Within the entries below, find the portion that opens with the line containing "(R73, R74) -/" and closes with the line containing "List.replicate 7 0#8 ++ [0xAA#8, 0, 0x10#8, 0, 0, 0]].map". Retype that portion exactly and only.

[Stored data]
=== Section Start ===

-- ==== Sys2Proof/Tests/Slice0.lean ====
section
/-! SUPPORT. Tests with results taken from spec/95_test_vectors.md, the smoke of WellFormed, and a witness for the
hypotheses of every statement that has some. -/

namespace Sys2Proof.Machine.Tests

/-- The next state an outcome holds. -/
def nextOf : Outcome → Option State
  | .next t => some t
  | .fault _ => none
  | .refused _ => none

/-- The refusal an outcome holds. -/
def refusalOf : Outcome → Option Refusal
  | .next _ => none
  | .fault _ => none
  | .refused r => some r

/-- A session state with what the caller sends and the byte source answers. -/
def stateOf (x : Sess) (c : Cfg) (es : List Event) (acq : List AcquireAnswer) (rd : List ReadAnswer) : State :=
  { State.reset with sess := x, cfg := c, pending := es, acquireAnswers := acq, readAnswers := rd }

def legacy : Cfg := ⟨.stepped, 0#32, .trunc⟩
def configured : Cfg := ⟨.fixed, 15000#32, .precise⟩

/-- An open session with legacy configuration whose next read delivers `w` and whose caller sends a POLL. -/
def polling (w : Window) : State := stateOf .opened legacy [.command 2#64] [] [.bytes w]

/-! ## WellFormed: an ill-formed term for each check -/

theorem test_wf_refuses_negative_k : Decimal.wf ⟨true, 1, [5]⟩ = false := by decide
theorem test_wf_refuses_five_digits : Decimal.wf ⟨false, 1, [0, 0, 0, 0, 1]⟩ = false := by decide
theorem test_wf_refuses_k_too_large : Decimal.wf ⟨false, 429496, [7, 2, 9, 6]⟩ = false := by decide
theorem test_wf_takes_largest_k : Decimal.wf ⟨false, 429496, [7, 2, 9, 5]⟩ = true := by decide
theorem test_wf_refuses_missing_kmode : AsmLine.wf (.init [.dpol .trunc]) = false := by decide
theorem test_wf_refuses_missing_dpol : AsmLine.wf (.init [.kmode .fixed]) = false := by decide
theorem test_wf_refuses_two_kmodes : AsmLine.wf (.init [.kmode .fixed, .kmode .fixed, .dpol .trunc]) = false := by decide
theorem test_wf_refuses_two_ks :
    AsmLine.wf (.init [.kmode .fixed, .dpol .trunc, .k ⟨false, 1, []⟩, .k ⟨false, 1, []⟩]) = false := by decide
theorem test_wf_refuses_bad_k_in_line :
    AsmLine.wf (.init [.kmode .fixed, .dpol .trunc, .k ⟨true, 1, []⟩]) = false := by decide
theorem test_wf_refuses_bad_configured_k : AsmLine.wf (.initConfigured ⟨false, 0, [1, 2, 3, 4, 5]⟩) = false := by decide

/-! ## Decode: words written out from R60 (95 section 2.6, W4, W5, W9, W11 to W20) -/

theorem test_decode_init_fixed_trunc :
    decode 0x0000000027100101#64 = .instr (.init .fixed .trunc 10000#32) := by decide
/-- `1.5` is KFIX 0x3A98 in bits 47:16, DPOL bit 9, KMODE bit 8, OPC 0x01. -/
theorem test_decode_init_bit_by_bit :
    decode 0b0000000000000000000000000000000000111010100110000000001100000001#64 = .instr (.init .fixed .precise 15000#32) := by
  decide
theorem test_decode_poll : decode 0x0000000000000002#64 = .instr .poll := by decide
theorem test_decode_release : decode 0x0000000000000003#64 = .instr .release := by decide
theorem test_decode_rejects_opcodes :
    [0x00#64, 0x04#64, 0xFF#64].map decode = [.illegal .opcode, .illegal .opcode, .illegal .opcode] := by decide
theorem test_decode_rejects_reserved_bits :
    [0x0000000000000401#64, 0x0001000000000001#64, 0x8000000000000001#64, 0x0000000000000102#64, 0x0000000000010003#64].map decode =
      List.replicate 5 (.illegal .reservedBits) := by decide
theorem test_decodeTableWord_rows :
    [1, 2, 3, 0, 0x0000FFFFFFFF0301].map (decodeTableWord 64) =
      [some (.init .stepped .trunc 0#32), some .poll, some .release, none, some (.init .fixed .precise 0xFFFFFFFF#32)] := by
  decide
theorem test_withFetchWord_is_performed_next :
    (nextOf (step (State.reset.withFetchWord 64 2))).map (fun t => (t.responses.map Response.status, t.pending)) =
      some ([.illegalState], []) := by decide

/-! ## The assembler (R73, R74) -/

theorem test_assemble_example :
    (assemble (.init [.kmode .fixed, .dpol .precise, .k ⟨false, 1, [5]⟩])).map encode = some 0x000000003A980301#64 := by decide
theorem test_assemble_configured_3000 :
    (assemble (.initConfigured ⟨false, 3000, []⟩)).map encode = some 0x000001C9C3800301#64 := by decide

/-! ## The units (95 sections 2.1 to 2.5) -/

/-- F1, F2, F3, F6, F8, F9. -/
theorem test_frameSearch_without_frame :
    [[], [0xAA#8], [0xAA#8, 0, 0x61#8, 0, 0, 0], List.replicate 14 0#8, List.replicate 8 0#8 ++ [0xAA#8, 1, 2, 3, 4, 5],
      List.replicate 7 0#8 ++ [0xAA#8, 0, 0x10#8, 0, 0, 0]].map frameSearch =
    [.noFrame .empty, .noFrame .truncated, .noFrame .truncated, .noFrame .noStart, .noFrame .truncated, .noFrame .truncated] := by
  decide

/-- F5, F7, F11, F12, F13. -/
theorem test_frameSearch_with_frame :
    [[0x12#8, 0x34#8, 0xAA#8, 0, 0x61#8, 0, 0, 0, 0xFF#8, 0x56#8], List.replicate 7 0#8 ++ [0xAA#8, 1, 2, 3, 4, 5, 6],
      [0xAA#8, 0xAA#8, 1, 2, 3, 4, 5], [0x55#8, 0xAA#8, 0, 2, 0, 0, 0, 0xFF#8, 0xAA#8, 0, 3, 0, 0, 0],
      [1, 2, 3, 0xAA#8, 0, 1, 2, 3, 4, 0xAA#8, 0, 5, 6, 7]].map frameSearch =
    [.frame ⟨0xAA#8, 0, 0x61#8, 0, 0, 0, 0xFF#8⟩, .frame ⟨0xAA#8, 1, 2, 3, 4, 5, 6⟩, .frame ⟨0xAA#8, 0xAA#8, 1, 2, 3, 4, 5⟩,
      .frame ⟨0xAA#8, 0, 2, 0, 0, 0, 0xFF#8⟩, .frame ⟨0xAA#8, 0, 1, 2, 3, 4, 0xAA#8⟩] := by decide

/-- D1, D2, D5, D6, D8, D10, D12, D14 to D19. -/
theorem test_decodeFrame_vectors :
    [(0#8, 0#8), (0, 1), (0, 0x1F#8), (0, 0x20#8), (0, 0x60#8), (0, 0xA0#8), (0, 0xE0#8), (1, 0), (3, 0xFF#8), (4, 0),
      (7, 0xFF#8), (0xAA#8, 1), (0xFF#8, 0xFF#8)].map
      (fun b => (decodeFrame .halfEven ⟨0xAA#8, b.1, b.2, 9, 9, 9, 9⟩).toNat) =
    [0, 49, 1514, 1562, 4688, 7812, 10938, 12500, 49951, 50000, 99951, 2125049, 3199951] := by decide

/-- The half-up values R105 compares with: RAW 32, 96, 160. -/
theorem test_halfUp_vectors : [32#16, 96, 160].map (fun r => (voutOfRaw .halfUp r).toNat) = [1563, 4688, 7813] := by decide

=== Section End ===

→ **Answer**:
/-! ## The assembler (R73, R74) -/

theorem test_assemble_example :
    (assemble (.init [.kmode .fixed, .dpol .precise, .k ⟨false, 1, [5]⟩])).map encode = some 0x000000003A980301#64 := by decide
theorem test_assemble_configured_3000 :
    (assemble (.initConfigured ⟨false, 3000, []⟩)).map encode = some 0x000001C9C3800301#64 := by decide

/-! ## The units (95 sections 2.1 to 2.5) -/

/-- F1, F2, F3, F6, F8, F9. -/
theorem test_frameSearch_without_frame :
    [[], [0xAA#8], [0xAA#8, 0, 0x61#8, 0, 0, 0], List.replicate 14 0#8, List.replicate 8 0#8 ++ [0xAA#8, 1, 2, 3, 4, 5],
      List.replicate 7 0#8 ++ [0xAA#8, 0, 0x10#8, 0, 0, 0]].map frameSearch =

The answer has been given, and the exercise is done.